As I thought about this story more, I began to see that this strategy is more than just a variation on customer service. Rather, what Lexus is trying to do is to create a culture of hospitality in the rough-and-tumble automotive industry. And there is a significant difference between customer service and hospitality. Being more transactional in nature, customer service is standard business practice, regardless of how well a company practices it. But hospitality implies ritual, location, and relationship, the sense of welcoming and care. Not exactly words you think of when “dealer showroom” comes to mind.
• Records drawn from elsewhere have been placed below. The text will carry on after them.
theorem releaseDone_keeps {m : Nat} {s0 s : State} {x1} (hm : 18446744069414779644 ||| m = m) (h : Keeps m s0 s) : Keeps m s0 (releaseDone x1 s) := by
  unfold releaseDone
  repeat' first
    | (with_reducible assumption)
    | (with_reducible exact id)
    | (exact in_mask hm rfl)
    | (with_reducible exact fun _ => rfl)
    | (exact Sub.trans hm rfl)
    | (intro _)
    | (extract_lets +onlyGivenNames s1; first | (refine Keeps.cut (t := s1) ?_ ?_; rotate_left; intro hs1; clear_value s1; rotate_right; subst s1) | (refine Keeps.cut2 (t := s1) ?_ ?_; rotate_left; intro hs1; clear_value s1; rotate_right; subst s1) | (refine Keeps.cut3 (t := s1) ?_ ?_; rotate_left; intro hs1; clear_value s1; rotate_right; subst s1) | (refine Keeps.cut1 (t := s1) ?_ ?_; rotate_left; intro hs1; clear_value s1; rotate_right; subst s1) | clear_value s1 | (have hm := s1; clear hm))
    | (with_reducible exact rfl)
    | (with_reducible apply wr_keeps_all)
    | (with_reducible apply wr_keeps)
    | (with_reducible apply modPwr_keeps)
    | (with_reducible apply postEvent_keeps)
    | (with_reducible apply holdCause_keeps)
    | (with_reducible apply logInterrupted_keeps)
    | (with_reducible apply tripGone_keeps)
    | (with_reducible apply bringupCheck_keeps)
    | (with_reducible apply updateBeam_keeps)
    | (with_reducible apply id_keeps)
    | (with_reducible refine Keeps.eq2 ‹_› ?_)
    | (with_reducible refine Keeps.eq3 ‹_› ?_)
    | split
    | (with_reducible apply Keeps.upd)
    | (dsimp only)
    | (exact rfl)

theorem runRelease_keeps {m : Nat} {s0 s : State} {x1 x2} (hm : 18446744069414845180 ||| m = m) (h : Keeps m s0 s) : Keeps m s0 (runRelease x1 x2 s) := by
  induction x2 generalizing s  with
  | nil =>
    rw [runRelease]
    repeat' first
      | (with_reducible assumption)
      | (with_reducible exact id)
      | (exact in_mask hm rfl)
      | (with_reducible exact fun _ => rfl)
      | (exact Sub.trans hm rfl)
      | (intro _)
      | (extract_lets +onlyGivenNames s1; first | (refine Keeps.cut (t := s1) ?_ ?_; rotate_left; intro hs1; clear_value s1; rotate_right; subst s1) | (refine Keeps.cut2 (t := s1) ?_ ?_; rotate_left; intro hs1; clear_value s1; rotate_right; subst s1) | (refine Keeps.cut3 (t := s1) ?_ ?_; rotate_left; intro hs1; clear_value s1; rotate_right; subst s1) | (refine Keeps.cut1 (t := s1) ?_ ?_; rotate_left; intro hs1; clear_value s1; rotate_right; subst s1) | (have hm : MemState := s1; clear hm) | clear_value s1 | (have hm := s1; clear hm))
      | (with_reducible exact rfl)
      | (with_reducible apply wr_keeps_all)
      | (with_reducible apply releaseDone_keeps)
      | (with_reducible apply wrf_keeps)
      | (with_reducible apply wrb_keeps)
      | (with_reducible apply modPwr_keeps)
      | (with_reducible apply releaseStep_keeps)
      | (with_reducible apply id_keeps)
      | (with_reducible refine Keeps.eq2 ‹_› ?_)
      | (with_reducible refine Keeps.eq3 ‹_› ?_)
      | split
      | (with_reducible apply Keeps.upd)
      | (dsimp only)
      | (exact rfl)
  | cons a r ih =>
    rw [runRelease]
    repeat' first
      | (with_reducible apply ih)
      | (with_reducible assumption)
      | (with_reducible exact id)
      | (exact in_mask hm rfl)
      | (with_reducible exact fun _ => rfl)
      | (exact Sub.trans hm rfl)
      | (intro _)
      | (extract_lets +onlyGivenNames s1; first | (refine Keeps.cut (t := s1) ?_ ?_; rotate_left; intro hs1; clear_value s1; rotate_right; subst s1) | (refine Keeps.cut2 (t := s1) ?_ ?_; rotate_left; intro hs1; clear_value s1; rotate_right; subst s1) | (refine Keeps.cut3 (t := s1) ?_ ?_; rotate_left; intro hs1; clear_value s1; rotate_right; subst s1) | (refine Keeps.cut1 (t := s1) ?_ ?_; rotate_left; intro hs1; clear_value s1; rotate_right; subst s1) | (have hm : MemState := s1; clear hm) | clear_value s1 | (have hm := s1; clear hm))
      | (with_reducible exact rfl)
      | (with_reducible apply wr_keeps_all)
      | (with_reducible apply releaseDone_keeps)
      | (with_reducible apply wrf_keeps)
      | (with_reducible apply wrb_keeps)
      | (with_reducible apply modPwr_keeps)
      | (with_reducible apply releaseStep_keeps)
      | (with_reducible apply id_keeps)
      | (with_reducible refine Keeps.eq2 ‹_› ?_)
      | (with_reducible refine Keeps.eq3 ‹_› ?_)
      | split
      | (with_reducible apply Keeps.upd)
      | (dsimp only)
      | (exact rfl)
Clearly this hospitality strategy is in line with tenets of the experience economy. My posting from March 23 (“Jim Gilmore and the Geeks”) talked about some companies who have developed intentional experiences for their customers as a way to either distinguish themselves from their competitors or offer value-added features or both. I talked about the importance of authenticity if an experience is going to avoid the gimmick trap. With this hospitality approach, Lexus is coming close to blurring the lines between service and ritual. Since rituals usually involve an acknowledgment or honoring of some sort of significant life event or experience, Lexus may need to seriously look at how far they want to go down this path. To what degree does buying a Lexus in Japan signify an accomplishment or life passage? Would this only apply to first-time Lexus buyers, who have truly “moved up” in status and buying power that they can now afford a Lexus? We all grew up on the notion of cars as status symbols. How could Lexus use the ancient hospitality philosophy to take this reality to the next level? And why couldn’t Lexus apply this approach in the U.S.? Though the practices and ritual are not of American origin, the Japanese version of the hospitality tradition has the chance of striking a chord with a particular luxury car buyer – the acknowledgement that this purchase represents a major personal accomplishment. Combine this with a “ceremony” that is dignified, refined, and rooted in 700-year-old traditions and you can create one powerful and emotional connection.

Now I’m not advocating that the Big Three automakers copy Lexus’ hospitality strategy. But it wouldn’t hurt them to re-examine the entire buying experience through the eyes of the consumer. Otherwise, an old saying (ichigo ichie) from the Japanese tea ceremony may prove to be prophetic…

Treasure every encounter with another person, because it may never happen again.